[Saved entries]
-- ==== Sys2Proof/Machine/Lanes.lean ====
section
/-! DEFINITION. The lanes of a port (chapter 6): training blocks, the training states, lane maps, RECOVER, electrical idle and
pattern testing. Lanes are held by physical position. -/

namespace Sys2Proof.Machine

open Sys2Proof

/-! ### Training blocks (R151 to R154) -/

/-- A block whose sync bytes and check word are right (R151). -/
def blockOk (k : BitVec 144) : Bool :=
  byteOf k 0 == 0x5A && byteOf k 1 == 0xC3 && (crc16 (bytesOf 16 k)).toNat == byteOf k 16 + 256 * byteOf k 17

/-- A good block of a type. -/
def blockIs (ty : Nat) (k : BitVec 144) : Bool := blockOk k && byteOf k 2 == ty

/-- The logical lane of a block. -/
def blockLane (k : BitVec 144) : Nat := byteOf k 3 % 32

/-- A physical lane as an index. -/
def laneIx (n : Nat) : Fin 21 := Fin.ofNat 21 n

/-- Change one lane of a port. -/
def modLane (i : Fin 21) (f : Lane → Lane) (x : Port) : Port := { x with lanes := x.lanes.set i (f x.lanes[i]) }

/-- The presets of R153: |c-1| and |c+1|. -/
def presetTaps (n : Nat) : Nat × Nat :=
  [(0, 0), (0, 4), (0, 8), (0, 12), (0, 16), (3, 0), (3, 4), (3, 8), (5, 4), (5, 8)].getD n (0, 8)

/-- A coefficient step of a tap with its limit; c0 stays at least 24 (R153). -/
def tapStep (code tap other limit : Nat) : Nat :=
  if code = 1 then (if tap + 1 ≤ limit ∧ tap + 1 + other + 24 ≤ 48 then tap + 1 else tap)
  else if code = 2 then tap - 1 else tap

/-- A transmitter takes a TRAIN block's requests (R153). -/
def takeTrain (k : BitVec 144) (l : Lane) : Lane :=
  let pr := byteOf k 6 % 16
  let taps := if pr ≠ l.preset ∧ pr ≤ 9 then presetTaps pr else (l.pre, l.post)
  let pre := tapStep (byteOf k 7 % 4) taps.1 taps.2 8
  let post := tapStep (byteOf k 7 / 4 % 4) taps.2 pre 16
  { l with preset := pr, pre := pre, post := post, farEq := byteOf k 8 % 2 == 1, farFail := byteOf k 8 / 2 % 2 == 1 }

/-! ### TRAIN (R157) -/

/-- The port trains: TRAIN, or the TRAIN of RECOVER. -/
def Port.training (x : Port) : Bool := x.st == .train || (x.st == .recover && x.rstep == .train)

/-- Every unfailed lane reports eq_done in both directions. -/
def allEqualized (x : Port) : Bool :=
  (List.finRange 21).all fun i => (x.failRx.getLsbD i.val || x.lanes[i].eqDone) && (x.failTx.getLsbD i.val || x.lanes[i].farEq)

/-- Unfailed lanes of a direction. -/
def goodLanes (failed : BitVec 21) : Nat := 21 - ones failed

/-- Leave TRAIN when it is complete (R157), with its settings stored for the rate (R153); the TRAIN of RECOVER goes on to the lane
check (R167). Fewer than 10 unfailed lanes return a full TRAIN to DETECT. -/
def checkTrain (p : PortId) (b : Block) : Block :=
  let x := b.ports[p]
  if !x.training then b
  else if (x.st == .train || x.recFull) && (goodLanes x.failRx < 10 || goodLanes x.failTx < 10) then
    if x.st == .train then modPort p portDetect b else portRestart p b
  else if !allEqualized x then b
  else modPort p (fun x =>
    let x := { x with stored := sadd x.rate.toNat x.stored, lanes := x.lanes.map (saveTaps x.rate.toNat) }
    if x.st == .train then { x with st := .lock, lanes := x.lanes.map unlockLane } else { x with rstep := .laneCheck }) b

- WHAT IS NEEDED: In the records above, count the lines holding the word "blocks"; give only that number.

- EXPECTED OUTPUT: 2